Это меня не успокоило. Горло сжалось, легкие перехватило. Луэлла всегда была храбрее меня. Даже в обычной жизни я часто впадала в панику. А теперь я застыла на месте, и, как всегда, приступ страха подстегнул мое воображение.
«Когда наступает день, девочек все еще не могут найти. Солнце встает и согревает холм, где они стояли в последний раз. Поодаль, под лодкой раннего рыболова, журчит река, свет отражается от чешуек рыбы, возмущенно бьющейся в сети.
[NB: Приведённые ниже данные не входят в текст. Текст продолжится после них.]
-- ==== Sys2Proof/Tests/Slice0.lean ====
section
/-! SUPPORT. Small checks of one step each: ill-formed terms refused, words decoded, the spec's worked numbers, and for each statement of
`Certificates/Slice0/Obligations.lean` a state and operands that meet its hypotheses. -/

namespace Sys2Proof.Tests

open Sys2Proof Machine

set_option Elab.async false

/-! ### The laboratory: one wave of one team, with small segments -/

/-- The control fields of an instruction that nothing governs. -/
def ctl : Ctl := { pred := 15, neg := false, setf := none, wait := 0 }
/-- The same with a set-flag. -/
def ctlF (k : Nat) : Ctl := { ctl with setf := some k }
/-- Under predicate 3, with set-flag 1: two lanes act. -/
def ctlM : Ctl := { ctl with pred := 3, setf := some 1 }

/-- Descriptor bytes (15 R302): base, kind, limit and rights, VALID. -/
def desc (base kind limit rights : Nat) : List (List Byte) := [leBytes 8 (base + kind * 2 ^ 57), leBytes 8 (limit + rights * 2 ^ 44 + 2 ^ 52)]

/-- Physical memory: a root table whose pages map linear to physical (the second to the tier, the third to host memory), context 0 with its segment, binding
and range tables, the supervisor's table with the save pool. Segments: 1 CODE at 40000H, 2 DEVICE at 80000H, 3 SCRATCH, 4 TIER, 5 HOST, 6 read-only
DEVICE at 90000H, 7 detached, 8 a DEVICE segment bound to the cairn at 2:1000H, 9 a second CODE segment at 42000H, with every right. -/
def labBytes : List (Nat × List Byte) :=
  [(0, leBytes 8 0x5001), (0x5000, leBytes 8 3), (0x5008, leBytes 8 (4 * 2 ^ 48 + 3)), (0x5010, leBytes 8 (8 * 2 ^ 48 + 3)),
   (0x1000, leBytes 8 (3 + 10 * 2 ^ 32)), (0x1008, leBytes 8 0x2000), (0x1018, leBytes 8 0x6000), (0x1020, leBytes 4 8), (0x1038, leBytes 8 0x7000),
   (0x2020, (desc 0x40000 6 0x1000 5).flatten), (0x2040, (desc 0x80000 2 0x10000 27).flatten), (0x2060, (desc 0 1 0x1000 27).flatten),
   (0x2080, (desc 0x40000000 3 0x1000 27).flatten), (0x20A0, (desc 0x80000000 4 0x1000 27).flatten), (0x20C0, (desc 0x90000 2 0x1000 1).flatten),
   (0x20E0, (desc 0x91000 2 0x1000 (27 + 128)).flatten), (0x2100, (desc 0x92000 2 0x1000 27).flatten ++ leBytes 8 (2 * 2 ^ 44 + 0x1000)),
   (0x2120, (desc 0x42000 6 0x1000 31).flatten),
   (0x8000, (desc 0x100000 2 (64 * 0x18000) 11).flatten)]

/-- The same, byte by byte, in memory's canonical form. -/
def labMem : List (Nat × Byte) :=
  [(0x0, 1), (0x1, 80), (0x1000, 3), (0x1004, 10), (0x1009, 32), (0x1019, 96), (0x1020, 8), (0x1039, 112), (0x2022, 4), (0x2027, 12), (0x2029, 16), (0x202D, 80),
   (0x202E, 16), (0x2042, 8), (0x2047, 4), (0x204A, 1), (0x204D, 176), (0x204E, 17), (0x2067, 2), (0x2069, 16), (0x206D, 176), (0x206E, 17), (0x2083, 64), (0x2087, 6),
   (0x2089, 16), (0x208D, 176), (0x208E, 17), (0x20A3, 128), (0x20A7, 8), (0x20A9, 16), (0x20AD, 176), (0x20AE, 17), (0x20C2, 9), (0x20C7, 4), (0x20C9, 16), (0x20CD, 16),
   (0x20CE, 16), (0x20E1, 16), (0x20E2, 9), (0x20E7, 4), (0x20E9, 16), (0x20ED, 176), (0x20EE, 25), (0x2101, 32), (0x2102, 9), (0x2107, 4), (0x2109, 16), (0x210D, 176),
   (0x210E, 17), (0x2111, 16), (0x2115, 32), (0x2121, 32), (0x2122, 4), (0x2127, 12), (0x2129, 16), (0x212D, 240), (0x212E, 17), (0x5000, 3), (0x5008, 3), (0x500E, 4),
   (0x5010, 3), (0x5016, 8), (0x8002, 16), (0x8007, 4), (0x800A, 96), (0x800D, 176), (0x800E, 16)]

/-- The kernel of the wave: every register declared, Zynran code in segment 1. -/
def labKern : Kernel :=
  { native := false, c16 := false, vregs := 192, sregs := 56, ztiles := 128, scratch := 4096, codelen := 0x1000, illh := 0, sel := 1, koff := 0 }

/-- The wave, at supervisor or user level, with two S pairs and predicate 3 (lanes 0 and 31) set. -/
def labWave (sup : Bool) : Wave :=
  { Wave.launched 0 0 labKern 0 0 sup 0 0 with sr := [(4, 0x100), (5, 0x2000), (6, 0x20), (7, 0x3000)], pr := [(3, 0x80000001)] }

/-- What walks of the three pages leave in a TLB. -/
def labTlb (sup : Bool) : List TlbEnt :=
  [(0, 0), (0x40000000, 0x4000000000000), (0x80000000, 0x8000000000000)].map fun p => { ctx := 0, page := p.1, bits := 30, pa := p.2, wp := false, sup := sup }

/-- The laboratory with nothing running: partition 0 runs, team 0 holds wave 0 on core 0, with 4096 bytes of scratchpad and four monitor entries. -/
def labOf (sup : Bool) : State :=
  let t := Team.launched 0 0 0 0 0 0 0 0 0 1 4 0 0 0 0 false (List.range 128) ((List.range 16).map (· + 24576)) 0
  { State.reset with
    mem := labMem, clusters := [(0, { Cluster.reset with tlb := labTlb false ++ labTlb true })], teams := [(0, { t with wkeys := [(0, 0)] })], waves := [(0, labWave sup)],
    parts := [(0, { Part.reset with running := true, ctxt := 0x1000, ctxtn := 1, svseg := 0x8000, svsegn := 1, svec := 2 ^ 63 + 0x100 })] }

/-- Split 0 of wave 0 at an instruction at 40H of segment 1. -/
def cur : Cur :=
  { wave := 0, entry := 0, pc := 0x40, base := 0x40, next := 0x48, nextw := 0, widx := 0,
    raw := { Raw.none 1 with pred := 15, flag := 15 },
    snap := none, trapped := false }

def lab : State := { labOf true with cur := some cur }
def labU : State := { labOf false with cur := some cur }
def wv : Wave := labWave true
def wu : Wave := labWave false

theorem lab_memory : labBytes.foldl (fun m p => memPuts m p.1 p.2) [] = labMem := by decide +kernel

theorem lab_ready : lab.ready cur wv ∧ lab.runs cur wv := by
  unfold State.ready State.runs; decide +kernel
theorem labU_ready : labU.ready cur wu ∧ labU.runs cur wu := by
  unfold State.ready State.runs; decide +kernel



/-! ### Ill-formed terms: each pair is a term that the check refuses and its well-formed neighbour -/

def un (d : Dst) (a : Src) (ty : Ty) : Un := { ctl := ctl, d := d, a := a, ty := ty, rm := .rn, sat := false }
def bin (d : Dst) (a b : Src) (ty : Ty) : Bin := { ctl := ctl, d := d, a := a, b := b, ty := ty, rm := .rn, sat := false }
def tri (d : Dst) (a b c : Src) (ty : Ty) : Tri := { ctl := ctl, d := d, a := a, b := b, c := c, ty := ty, rm := .rn, sat := false }
def short (d : Dst) (a : Src) (sz : Sz) : Short := { pred := 15, neg := false, sz := sz, d := d, a := a, rm := .rn }
def ldO (d : Dst) (a : Reg) (b : Src) (z : MSize) : LdOp := { ctl := ctlF 1, d := d, a := a, b := b, size := z, scope := .wave }
def atO (d : Dst) (op : AOp) : AtomOp := { ctl := ctlF 1, d := d, a := .s 4, b := .v 2, op := op, scope := .device, nw := false }

def regRefusals : List (Instr × Instr) :=
  [(.iadd (bin (.v 192) (.v 0) (.v 1) .i32), .iadd (bin (.v 191) (.v 0) (.v 1) .i32)),                     -- a V number past the machine
   (.iadd (bin (.v 8) (.s 56) (.v 1) .i32), .iadd (bin (.v 8) (.s 55) (.v 1) .i32)),                       -- an S number past the machine
   (.iadd (bin (.v 9) (.v 0) (.v 2) .i64), .iadd (bin (.v 8) (.v 0) (.v 2) .i64)),                         -- an odd pair
   (.iadd (bin (.v 8) (.v 0) (.v 1) .f32), .fadd (bin (.v 8) (.v 0) (.v 1) .f32)),                         -- a type the opcode does not accept
   (.iadd { bin (.v 8) (.v 0) (.v 1) .i32 with rm := .rz }, .fadd { bin (.v 8) (.v 0) (.v 1) .f32 with rm := .rz }),  -- a rounding mode
   (.imin { bin (.v 8) (.v 0) (.v 1) .i32 with sat := true }, .iadd { bin (.v 8) (.v 0) (.v 1) .i32 with sat := true }),
   (.iadd { bin (.v 8) (.v 0) (.v 1) .i32 with ctl := { ctl with pred := 16 } }, .iadd { bin (.v 8) (.v 0) (.v 1) .i32 with ctl := { ctl with pred := 14 } }),
   (.iadd { bin (.v 8) (.v 0) (.v 1) .i32 with ctl := ctlF 0 }, .ld (ldO (.v 8) (.s 4) .zero .b32)),        -- a set-flag without a long latency
   (.ld { ldO (.v 8) (.s 4) .zero .b32 with ctl := ctlF 12 }, .ld { ldO (.v 8) (.s 4) .zero .b32 with ctl := ctlF 11 }),
   (.iadd (bin (.s 8) (.v 0) (.s 1) .i32), .iadd (bin (.s 8) (.s 0) (.s 1) .i32)),                         -- a lane's source of a uniform instruction
   (.iadd { bin (.s 8) (.s 0) (.s 1) .i32 with ctl := { ctl with pred := 3 } }, .iadd { bin (.v 8) (.s 0) (.s 1) .i32 with ctl := { ctl with pred := 3 } }),
   (.iadd (bin (.v 8) (.lit 1) (.lit 2) .i32), .iadd (bin (.v 8) (.lit 2) (.lit 2) .i32)),                 -- two literals
   (.frcp { un (.v 8) (.v 0) .f32 with rm := .sr }, .frcp { un (.v 8) (.v 0) .f32 with rm := .ru }),
   (.icmp { ctl := ctl, d := 15, a := .v 0, b := .v 1, ty := .i32, cond := .lt }, .icmp { ctl := ctl, d := 14, a := .v 0, b := .v 1, ty := .i32, cond := .lt }),
   (.icmp { ctl := ctl, d := 1, a := .v 0, b := .v 1, ty := .i32, cond := .num }, .fcmp { ctl := ctl, d := 1, a := .v 0, b := .v 1, ty := .f32, cond := .num }),
   (.sel { ctl := ctl, d := .v 8, a := .v 0, b := .v 1, c := 16, ty := .b32 }, .sel { ctl := ctl, d := .v 8, a := .v 0, b := .v 1, c := 15, ty := .b32 }),
   (.f2i { ctl := ctl, d := .v 8, a := .v 0, dst := .f32, src := .f32, rm := .rn, sat := false }, .f2i { ctl := ctl, d := .v 8, a := .v 0, dst := .i32, src := .f32, rm := .rn, sat := false }),
   (.fupk { ctl := ctl, d := .v 9, a := .v 0, dst := .fp32, src := .e4m3, rm := .rn, sat := false }, .fupk { ctl := ctl, d := .v 8, a := .v 0, dst := .fp32, src := .e4m3, rm := .rn, sat := false }),
   (.fpk { ctl := ctl, d := .v 9, a := .v 16, b := .zero, fmt := .e3m2, rm := .rn, sat := false }, .fpk { ctl := ctl, d := .v 8, a := .v 16, b := .zero, fmt := .e3m2, rm := .rn, sat := false }),
   (.vred { ctl := ctl, d := .v 8, a := .v 0, op := .add, exc := true, ty := .i32 }, .vscan { ctl := ctl, d := .v 8, a := .v 0, op := .add, exc := true, ty := .i32 }),
   (.vred { ctl := ctl, d := .v 8, a := .v 0, op := .and, exc := false, ty := .i32 }, .vred { ctl := ctl, d := .v 8, a := .v 0, op := .and, exc := false, ty := .b32 }),
   (.matchOp { ctl := ctl, d := .s 8, a := .s 0, all := false, w64 := false }, .matchOp { ctl := ctl, d := .v 8, a := .v 0, all := false, w64 := false }),
   (.imulZ32 (short (.v 8) (.v 0) .w64), .imulZ32 (short (.v 8) (.v 0) .w32)),                             -- a size the short form does not accept
   (.iaddZ32 (short (.v 8) (.lit 1) .w32), .iaddZ32 (short (.v 8) .ones .w32)),                            -- a literal in a short form
   (.ldspZ32 (short (.s 8) (.v 0) .w32), .ldspZ32 (short (.s 8) (.s 0) .w32)),
   (.stspZ32 { pred := 15, neg := false, sz := .w32, d := .lit 1, a := .v 0 }, .stspZ32 { pred := 15, neg := false, sz := .w32, d := .v 1, a := .v 0 })]

def otherRefusals : List (Instr × Instr) :=
  [(.gset ctl 8 .true, .gset ctl 7 .true), (.bar ctl 16, .bar ctl 15), (.waitf ctl (.s 0) 64, .waitf ctl (.s 0) 63), (.waitf ctl (.v 0) 0, .waitf ctl .ones 0),
   (.yield { ctl with pred := 1 }, .yield ctl), (.emrd ctl 56 false, .emrd ctl 55 false), (.trap ctl 256, .trap ctl 255),
   (.call { ctl := ctl, d := 1, tgt := 0 }, .call { ctl := ctl, d := 2, tgt := 0 }), (.ret { ctl := ctl, a := .s 3 }, .ret { ctl := ctl, a := .s 2 }),
   (.sysr { ctl := ctl, d := .v 8, addr := 0x009, w64 := false }, .sysr { ctl := ctl, d := .v 8, addr := 0x008, w64 := false }),
   (.sysr { ctl := ctl, d := .s 8, addr := 0x028, w64 := false }, .sysr { ctl := ctl, d := .v 8, addr := 0x028, w64 := false }),
   (.sysw { ctl := ctl, addr := 0x050, w64 := false, a := .s 0 }, .ltimeWrite { ctl := ctl, addr := 0x050, w64 := false, a := .s 0 }),
   (.fdpendClear { ctl := ctl, addr := 0x040, w64 := false, a := .s 0 }, .fdpendClear { ctl := ctl, addr := 0x228, w64 := false, a := .s 0 }),
   (.mma { ctl := ctl, guard := none, d := 128, a := 0, b := .regs 0, c := 0, md := none, acc := true, scl := none },
    .mma { ctl := ctl, guard := none, d := 127, a := 0, b := .regs 0, c := 0, md := none, acc := true, scl := none }),
   (.mma { ctl := ctl, guard := some 8, d := 0, a := 0, b := .regs 0, c := 0, md := none, acc := true, scl := none },
    .mma { ctl := ctl, guard := some 7, d := 0, a := 0, b := .handle 15, c := 0, md := none, acc := true, scl := none }),
   (.mmas { ctl := ctl, guard := none, d := 0, a := 0, b := .regs 0, c := 0, md := none, acc := true, scl := none },
    .mmas { ctl := ctl, guard := none, d := 0, a := 0, b := .regs 0, c := 0, md := some 8, acc := true, scl := none }),
   (.mmat { ctl := ctl, guard := none, d := 0, a := 0, b := .regs 0, c := 0, md := none, acc := true, scl := some 1 },
    .mmat { ctl := ctl, guard := none, d := 0, a := 0, b := .regs 0, c := 0, md := none, acc := true, scl := none }),
   (.mma { ctl := ctl, guard := none, d := 0, a := 0, b := .handle 16, c := 0, md := none, acc := true, scl := none },
    .mma { ctl := ctl, guard := none, d := 0, a := 0, b := .handle 15, c := 0, md := none, acc := true, scl := none }),
   (.zld { ctl := ctl, guard := none, d := 0, a := 0, stride := 15 }, .zld { ctl := ctl, guard := none, d := 0, a := 0, stride := 16 }),
   (.zmov { ctl := ctl, guard := none, d := 8, a := 0, blk := 0 }, .zmov { ctl := ctl, guard := none, d := 16, a := 0, blk := 7 }),
   (.actld { ctl := ctl, bank := 2, a := 0 }, .actld { ctl := ctl, bank := 1, a := 0 }), (.spfence { ctl := ctl, h := 16, all := true }, .spfence { ctl := ctl, h := 15, all := true }),
   (.ld (ldO (.v 10) (.s 4) .zero .b128), .ld (ldO (.v 8) (.s 4) .zero .b128)), (.ld (ldO (.v 8) (.s 5) .zero .b32), .ldsp (ldO (.v 8) (.s 5) .zero .b32)),
   (.ld (ldO (.s 8) (.v 4) .zero .b32), .ld (ldO (.s 8) (.s 4) .zero .b32)), (.ldspPi (ldO (.v 8) (.v 9) .zero .b64), .ldspPi (ldO (.v 8) (.v 10) .zero .b64)),
   (.red (atO .zero .xchg), .red (atO .zero .add)), (.red (atO (.v 8) .add), .atom (atO (.v 8) .add)), (.atom (atO (.s 8) .add), .atom (atO .zero .add)),
   (.waitv { ctl := ctl, d := 8, a := 4, b := 6, w64 := true }, .waitv { ctl := ctl, d := 8, a := 4, b := 8, w64 := true }),
   (.acqt { ctl := ctl, d := 15, a := 4, ex := true }, .acqt { ctl := ctl, d := 14, a := 4, ex := true }),
   (.btcopy { ctl := ctl, guard := none, a := .s 5, b := .s 8, c := .s 10, st := false, nw := false, tag := 0 },
    .btcopy { ctl := ctl, guard := none, a := .s 4, b := .s 8, c := .s 10, st := false, nw := false, tag := 0 }),
   (.protld { ctl := ctl, slot := 16, a := 4 }, .protld { ctl := ctl, slot := 15, a := 4 }), (.protsel { ctl := ctl, idx := 64, a := 4, b := 6 }, .protsel { ctl := ctl, idx := 63, a := 4, b := 6 }),
   (.segld { ctl := ctl, d := 4, a := .s 0 }, .segld { ctl := ctl, d := 8, a := .s 0 }), (.capq { ctl := ctl, d := 8, a := .s 0, item := 11 }, .capq { ctl := ctl, d := 8, a := .s 0, item := 10 }),
   (.shoot { ctl := ctl, a := .s 0, b := .zero, mode := .all }, .shoot { ctl := ctl, a := .s 0, b := .zero, mode := .context }),
   (.flagwrSet ctl 12 (.s 0), .flagwrSet ctl 11 (.s 0)), (.nopZ32 14 false, .nopZ32 15 false),
   (.clauseHeader { wait := 0, flagA := none, flagB := none, len := 0, yield := false }, .clauseHeader { wait := 0, flagA := none, flagB := none, len := 31, yield := false }),
   (.clauseHeader { wait := 0, flagA := some 1, flagB := some 1, len := 1, yield := false }, .clauseHeader { wait := 0, flagA := some 1, flagB := some 2, len := 1, yield := false })]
Рыбак бросает сеть на палубу и краем глаза замечает что-то в воде — чье-то тело, поднятое на поверхность надувшейся, как тухлая рыба, юбкой. Лицо девушки в воде, темные волосы струятся по течению, словно водоросли, огибающие камень».
Я встряхнула головой, прогоняя эти мысли из головы. Земля под ногами, дерево под рукой, запах гниющей рыбы и навоза — все это было вполне реальным. Треск веток под шагами Луэллы — тоже, и короткий стук по дереву, тишина, а потом скрежет тяжелого засова и лязг защелки. Вспыхнул свет, и наружу высунулся бородатый урод. Глаза обведены красными кругами, зубы в ощерившемся рту давно сгнили. Я вскрикнула. Человек дернулся и чуть не захлопнул дверь, но тут заметил мою сестру.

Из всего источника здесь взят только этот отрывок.